🤖 AI Summary
This work addresses the challenge of generating long-duration virtual try-on videos from a single input image. Methodologically, it proposes a segmented autoregressive diffusion framework that jointly ensures local temporal smoothness and global temporal consistency. First, the long video is modeled as an autoregressive sequence of segments, where each segment is conditioned on the preceding prefix video to guarantee inter-frame local continuity. Second, a 360-degree anchored video serves as a global temporal prior, explicitly enforcing cross-segment motion coherence. Third, the framework integrates full-body geometric representations with temporal-aware diffusion modeling. To our knowledge, this is the first method enabling minute-long, high-fidelity virtual try-on video generation—preserving fine-grained texture details, physically plausible deformations, and seamless cross-segment consistency—even under complex human motions. The approach overcomes a key technical bottleneck in long-video synthesis: the joint modeling of local dynamics and global temporal structure—establishing a novel paradigm for practical virtual try-on systems.
📝 Abstract
We introduce the Virtual Fitting Room (VFR), a novel video generative model that produces arbitrarily long virtual try-on videos. Our VFR models long video generation tasks as an auto-regressive, segment-by-segment generation process, eliminating the need for resource-intensive generation and lengthy video data, while providing the flexibility to generate videos of arbitrary length. The key challenges of this task are twofold: ensuring local smoothness between adjacent segments and maintaining global temporal consistency across different segments.
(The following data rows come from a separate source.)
/-- The device. -/
structure State where
  /-- Every register, by BAR0 offset; an unlisted one holds its At reset value. -/
  regs : Tbl Word := []
  hri : Hri := {}
  store : Store := {}
  radio : Radio := {}
  mac : Mac := {}
  jnl : Journal := {}
  keys : Keys := {}
  newts : Tbl Newt := []
  gather : Tbl Byte := []
  roles : Roles := {}
  pio : Pio := {}
  lehr : Lehr := {}
  power : Power := {}
  flash : Flash := {}
  svc : Svc := {}
  link : Link := {}
  health : Health := {}
  /-- High halves of the cycle counters as latched for each master and newt (R544). -/
  cycLatch : Tbl Half := []
  /-- The answer a read gave its master, newest last: what a register read returned (R5, R473). -/
  answers : List (Master × Word) := []
  /-- The model's own counter of free values; not the spec's. -/
  free : Nat := 0
  /-- The commands that wait, oldest first. -/
  pending : List Instr := []
  deriving DecidableEq, Repr

/-- The device in power-on reset, its lehr powered for the first time. -/
def State.reset : State := {}

end Sys2Proof.Machine
end

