/-- The registers of NWT. -/
def rowsNWT : List (Place × RegDef) :=
  [
    -- NWT_ROLEn (R421)
    ({ off := 0x0, n := 64 }, { reset := 0x1f0000 }),
    -- NWT_MOVE (R422)
    ({ off := 0x100 }, {  }),
    -- NWT_STAT (R423)
    ({ off := 0x104 }, { w1c := 0x41 }),
    -- NWT_CTL (R424)
    ({ off := 0x108 }, { reset := 0xa7d01, rwl := 0xfffff3, legal := [⟨15, 4, [(1, 4095)]⟩, ⟨23, 16, [(1, 255)]⟩] }),
    -- NWT_BASK (R425)
    ({ off := 0x10c }, {  }),
    -- NWT_CSTn (R398)
    ({ off := 0x400, stride := 8, n := 16 }, { reset := 0x6 }),
    -- NWT_FPCn (R399)
    ({ off := 0x404, stride := 8, n := 16 }, {  })]

/-- The registers of PIO. -/
def rowsPIO : List (Place × RegDef) :=
  [
    -- PIO_STAT (R451)
    ({ off := 0x0 }, { w1c := 0x1f5 }),
    -- PIO_CTL (R452)
    ({ off := 0x4 }, { rw := 0xff, rwl := 0x100 }),
    -- PIO_ADCSEQ (R453)
    ({ off := 0x10 }, { rw := 0xffff007e }),
    -- PIO_ADCLIST0 (R453)
    ({ off := 0x14 }, { rw := 0xffffffff, legal := [⟨3, 0, [(0, 9)]⟩, ⟨7, 4, [(0, 9)]⟩, ⟨11, 8, [(0, 9)]⟩, ⟨15, 12, [(0, 9)]⟩, ⟨19, 16, [(0, 9)]⟩, ⟨23, 20, [(0, 9)]⟩, ⟨27, 24, [(0, 9)]⟩, ⟨31, 28, [(0, 9)]⟩] }),
    -- PIO_ADCLIST1 (R453)
    ({ off := 0x18 }, { rw := 0xffffffff, legal := [⟨3, 0, [(0, 9)]⟩, ⟨7, 4, [(0, 9)]⟩, ⟨11, 8, [(0, 9)]⟩, ⟨15, 12, [(0, 9)]⟩, ⟨19, 16, [(0, 9)]⟩, ⟨23, 20, [(0, 9)]⟩, ⟨27, 24, [(0, 9)]⟩, ⟨31, 28, [(0, 9)]⟩] }),
    -- PIO_ADCRESm (R453)
    ({ off := 0x80, n := 16 }, {  }),
    -- PIO_CMPn (R436)
    ({ off := 0x100, stride := 16, n := 4 }, { rwl := 0x3ffff, w1c := 0x80000 }),
    -- PIO_FMASKPn (R437)
    ({ off := 0x104, stride := 16, n := 4 }, { rwl := 0xfff }),
    -- PIO_FMASKGn (R437)
    ({ off := 0x108, stride := 16, n := 4 }, { rwl := 0xffffff }),
    -- PIO_CMPBAK (R437)
    ({ off := 0x140 }, { w1c := 0xf }),
    -- PIO_PWMCFGn (R440)
    ({ off := 0x200, stride := 16, n := 12 }, { rw := 0xffff003f }),
    -- PIO_PWMDUTYn (R440)
    ({ off := 0x204, stride := 16, n := 12 }, { rw := 0xffff, legal := [⟨15, 0, [(0, 32768)]⟩] }),
    -- PIO_OUTn (R443)
    ({ off := 0x300, n := 36 }, { reset := 0x2, rwl := 0xfffff, legal := [⟨1, 0, [(0, 2)]⟩] }),
    -- PIO_GPIOCFGn (R442)
    ({ off := 0x400, n := 24 }, { reset := 0x2, rw := 0x3f, legal := [⟨2, 1, [(0, 2)]⟩] }),
    -- PIO_GPIOOUT (R442)
    ({ off := 0x460 }, { rw := 0xffffff }),
    -- PIO_GPIOIN (R442)
    ({ off := 0x464 }, {  }),
    -- PIO_ENCCFGn (R445)
    ({ off := 0x500, stride := 16, n := 4 }, { rw := 0xfff }),
    -- PIO_ENCPOSn (R445)
    ({ off := 0x504, stride := 16, n := 4 }, { rw := 0xffffffff }),
    -- PIO_ENCCAPn (R445)
    ({ off := 0x508, stride := 16, n := 4 }, {  }),
    -- PIO_ENCPERn (R445)
    ({ off := 0x50c, stride := 16, n := 4 }, { reset := 0xffffffff }),
    -- PIO_SPn (R450)
    ({ off := 0x600, n := 16 }, { rw := 0xffffffff }),
    -- PIO_SPNEW (R450)
    ({ off := 0x640 }, { w1c := 0xffff })]

/-- The registers of EVM. -/
def rowsEVM : List (Place × RegDef) :=
  [
    -- EVM_STAT (R465)
    ({ off := 0x0 }, { w1c := 0x3 }),
    -- EVM_SWEV (R466)
    ({ off := 0x4 }, {  }),
    -- EVM_TSn (R467)
    ({ off := 0x10, n := 4 }, {  }),
    -- EVM_MERGEDx (R468)
    ({ off := 0x20, n := 2 }, { w1c := 0xffffffff }),
    -- EVM_MERGED2 (R468)
    ({ off := 0x28 }, { w1c := 0x3ffffff }),
    -- EVM_PMASKxc (R469)
    ({ off := 0x100, n := 4, stride2 := 32, n2 := 48 }, { rwl := 0xffffffff }),
    -- EVM_CMASKxc (R469)
    ({ off := 0x110, n := 2, stride2 := 32, n2 := 48 }, { rwl := 0xffffffff }),
    -- EVM_CMASK2c (R469)
    ({ off := 0x118, n := 1, stride2 := 32, n2 := 48 }, { rwl := 0x3ffffff }),
    -- EVM_CCTLc (R469)
    ({ off := 0x11c, stride := 32, n := 48 }, { rwl := 0x3 })]

/-- The registers of LEHR. -/
def rowsLEHR : List (Place × RegDef) :=
  [
    -- LEHR_STAT (R487)
    ({ off := 0x0 }, { reset := 0x6, w1c := 0x2ed }),
    -- LEHR_CTL (R488)
    ({ off := 0x4 }, { rwl := 0x18 }),
    -- LEHR_CNT0 (R489)
    ({ off := 0x8 }, { rw := 0xffff8000 }),
    -- LEHR_CNT1 (R489)
    ({ off := 0xc }, { rw := 0x7fffff }),
    -- LEHR_CAL0 (R490)
    ({ off := 0x10 }, { reset := 0x1000000, rw := 0x1f1f3f3f }),
    -- LEHR_CAL1 (R490)
    ({ off := 0x14 }, { reset := 0x607d001, rw := 0x3fff0f }),
    -- LEHR_OFS (R491)
    ({ off := 0x18 }, { rw := 0x8003ffff, legal := [⟨17, 0, [(0, 64800), (197344, 262143)]⟩] }),
    -- LEHR_ALM0 (R492)
    ({ off := 0x20 }, { rw := 0xffffffff }),
    -- LEHR_ALM1 (R492)
    ({ off := 0x24 }, { rw := 0x807fffff }),
    -- LEHR_PER (R493)
    ({ off := 0x28 }, { rw := 0x3ffffff }),
    -- LEHR_TRIM (R494)
    ({ off := 0x2c }, { rwl := 0xff, legal := [⟨7, 0, [(0, 127), (129, 255)]⟩] }),
    -- LEHR_CHG (R495)
    ({ off := 0x30 }, { rwl := 0xf, legal := [⟨2, 1, [(0, 2)]⟩] }),
    -- LEHR_RETn (R496)
    ({ off := 0x40, n := 8 }, { rw := 0xffffffff })]

/-- The registers of CFL. -/
def rowsCFL : List (Place × RegDef) :=
  [
    -- CFL_STAT (R515)
    ({ off := 0x0 }, { w1c := 0xf9 }),
    -- CFL_CTL (R516)
    ({ off := 0x4 }, { rwl := 0x4 }),
    -- CFL_UNLOCK (R517)
    ({ off := 0x8 }, {  }),
    -- CFL_CMD (R517)
    ({ off := 0xc }, {  }),
    -- CFL_ADDR (R517)
    ({ off := 0x10 }, {  }),
    -- CFL_DATAx (R517)
    ({ off := 0x14, n := 4 }, {  }),
    -- CFL_APBASE (R518)
    ({ off := 0x24 }, { rw := 0xff }),
    -- CFL_WP (R518)
    ({ off := 0x28 }, { rwl := 0x1ffff, legal := [⟨7, 0, [(0, 141)]⟩, ⟨15, 8, [(0, 141)]⟩] }),
    -- CFL_SECSEL (R518)
    ({ off := 0x2c }, { rw := 0xff, legal := [⟨7, 0, [(0, 141)]⟩] }),
    -- CFL_SECSTAT (R518), answered from the information area
    ({ off := 0x30 }, { }),
    -- CFL_ECC (R519)
    ({ off := 0x34 }, {  }),
    -- CFL_WEAR (R519)
    ({ off := 0x38 }, {  }),
    -- CFL_LAYOUT (R501)
    ({ off := 0x40 }, { reset := 0x32212 }),
    -- CFL_SMAPn (R499)
    ({ off := 0x100 }, { reset := 0xd0010 }),
    ({ off := 0x104 }, { reset := 0x10007e })]

/-- The registers of SVC. -/
def rowsSVC : List (Place × RegDef) :=
  [
    -- SVC_STAT (R534)
    ({ off := 0x0 }, { w1c := 0x1 }),
    -- SVC_CTL (R535)
    ({ off := 0x4 }, { rwl := 0x7 }),
    -- SVC_CNT (R536)
    ({ off := 0x8 }, {  })]

/-- The registers of PMC. -/
def rowsPMC : List (Place × RegDef) :=
  [
    -- PMC_CTL0 (R543)
    ({ off := 0x0 }, { rwl := 0xffff0001 }),
    -- PMC_CTL1 (R543)
    ({ off := 0x4 }, { rwl := 0xffffffff }),
    -- PMC_STAT (R543)
    ({ off := 0x8 }, { w1c := 0x3 }),
    -- PMC_CYCLn (R544)
    ({ off := 0x1000, stride := 256, n := 16 }, {  }),
    -- PMC_CYCHn (R544)
    ({ off := 0x1004, stride := 256, n := 16 }, {  }),
    -- PMC_OVFn (R544)
    ({ off := 0x1008, stride := 256, n := 16 }, { w1c := 0xff }),
    -- PMC_SCTLn (R547)
    ({ off := 0x100c, stride := 256, n := 16 }, { reset := 0x10, rw := 0x1fffff, legal := [⟨3, 1, [(0, 5)]⟩, ⟨19, 4, [(1, 65535)]⟩] }),
    -- PMC_SELkn (R544)
    ({ off := 0x1010, n := 8, stride2 := 256, n2 := 16 }, { rw := 0x7f, legal := [⟨5, 0, [(0, 15)]⟩] }),
    -- PMC_CNTkn (R544)
    ({ off := 0x1030, n := 8, stride2 := 256, n2 := 16 }, { rw := 0xffffffff }),
    -- PMC_SBUFn (R546), answered from the sampling buffers
    ({ off := 0x8000, n := 4096 }, { })]

/-- The registers of HLT. -/
def rowsHLT : List (Place × RegDef) :=
  [
    -- HLT_STAT (R556)
    ({ off := 0x0 }, { w1c := 0x9 }),
    -- HLT_CAUSE (R557)
    ({ off := 0x4 }, {  }),
    -- HLT_EVER (R557)
    ({ off := 0x8 }, {  }),
    -- HLT_THR (R558)
    ({ off := 0xc }, { reset := 0x1b31033, rwl := 0xfffff7f, legal := [⟨3, 0, [(1, 15)]⟩, ⟨6, 4, [(1, 7)]⟩, ⟨15, 8, [(1, 255)]⟩, ⟨23, 16, [(64, 191)]⟩, ⟨27, 24, [(1, 15)]⟩] }),
    -- HLT_CTL (R559)
    ({ off := 0x10 }, { reset := 0x1802, rwl := 0xff07 }),
    -- HLT_CNT (R560)
    ({ off := 0x14 }, {  })]

/-- The registers of SMB. -/
def rowsSMB : List (Place × RegDef) :=
  [
    -- SMB_STAT (R564)
    ({ off := 0x0 }, { w1c := 0x3 })]

/-- The registers of a block, by its number in the block map. -/
def blockRows : Nat → List (Place × RegDef)
  | 0 => rowsGLB
  | 1 => rowsPWR
  | 2 => rowsCLK
  | 3 => rowsRST
  | 4 => rowsHRI
  | 5 => rowsSTO
  | 6 => rowsJNL
  | 7 => rowsRFS
  | 8 => rowsRF2
  | 9 => rowsMAC
  | 10 => rowsCIP
  | 11 => rowsKEY
  | 12 => rowsNWT
  | 13 => rowsPIO
  | 14 => rowsEVM
  | 15 => rowsLEHR
  | 16 => rowsCFL
  | 17 => rowsSVC
  | 18 => rowsPMC
  | 19 => rowsHLT
  | 20 => rowsSMB
  | _ => []

/-- The first row that has the offset. -/
def findRow (o : Nat) : List (Place × RegDef) → Option RegDef
  | [] => none
  | (p, d) :: r => if p.has o then some d else findRow o r

/-- The register at a BAR0 offset, if one is defined there (R5). -/
def regDef (a : Nat) : Option RegDef :=
  findRow (a % 65536) (blockRows (a / 65536))

/-- NWT_ROLEn resets with its CLASS by n and INCOMING 0x1F (R421); every other register by its row. -/
def resetVal (a : Nat) : Word :=
  if R.NWT_ROLE 0 ≤ a ∧ a < R.NWT_ROLE 0 + 256 ∧ a % 4 = 0 then
    (if a < R.NWT_ROLE 32 then 0x1F0000 else 0x1F0080)
  else match regDef a with
    | some d => d.reset
    | none => 0

/-- The status register of a block and the bit of its BADVAL (R4); CLK has none. -/
def badvalOf : Nat → Option (Nat × Nat)
  | 0 => some (R.GLB_STAT, 0)
  | 1 => some (R.PWR_STAT, 7)
  | 3 => some (R.RST_STAT, 0)
  | 4 => some (R.HRI_STAT, 0)
  | 5 => some (R.STO_STAT, 0)
  | 6 => some (R.JNL_STAT, 0)
  | 7 => some (R.RFS_STAT, 0)
  | 8 => some (R.RF2_STAT, 0)
  | 9 => some (R.MAC_STAT, 0)
  | 10 => some (R.CIP_STAT, 0)
  | 11 => some (R.KEY_STAT, 0)
  | 12 => some (R.NWT_STAT, 0)
  | 13 => some (R.PIO_STAT, 0)
  | 14 => some (R.EVM_STAT, 0)
  | 15 => some (R.LEHR_STAT, 0)
  | 16 => some (R.CFL_STAT, 0)
  | 17 => some (R.SVC_STAT, 0)
  | 18 => some (R.PMC_STAT, 0)
  | 19 => some (R.HLT_STAT, 0)
  | 20 => some (R.SMB_STAT, 0)
  | _ => none

/-- The LOCK bit that governs the RWL fields at an offset (R7): its register and bit. An event channel has its
own (R463); the lehr-held registers of PIO have PIO_CTL.LOCK (R427). -/
def lockOf (a : Nat) : Nat × Nat :=
  match a / 65536 with
  | 1 => (R.PWR_CTL, 10)
  | 3 => (R.RST_CTL, 2)
  | 5 => (R.STO_CTL, 2)
  | 6 => (R.JNL_CTL, 10)
  | 7 => (R.RFS_CTL, 2)
  | 9 => (R.MAC_CTL, 3)
  | 11 => (R.KEY_CTL, 1)
  | 12 => (R.NWT_CTL, 1)
  | 13 => (R.PIO_CTL, 8)
  | 14 => (a / 32 * 32 + 0x1C, 1)
  | 15 => (R.LEHR_CTL, 4)
  | 16 => (R.CFL_CTL, 2)
  | 17 => (R.SVC_CTL, 2)
  | 18 => (R.PMC_CTL0, 0)
  | _ => (R.HLT_CTL, 0)

end Sys2Proof.Machine
end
To address these challenges, we propose our VFR framework, which ensures smoothness through a prefix video condition and enforces consistency with the anchor video -- a 360-degree video that comprehensively captures the human's wholebody appearance. Our VFR generates minute-scale virtual try-on videos with both local smoothness and global temporal consistency under various motions, making it a pioneering work in long virtual try-on video generation.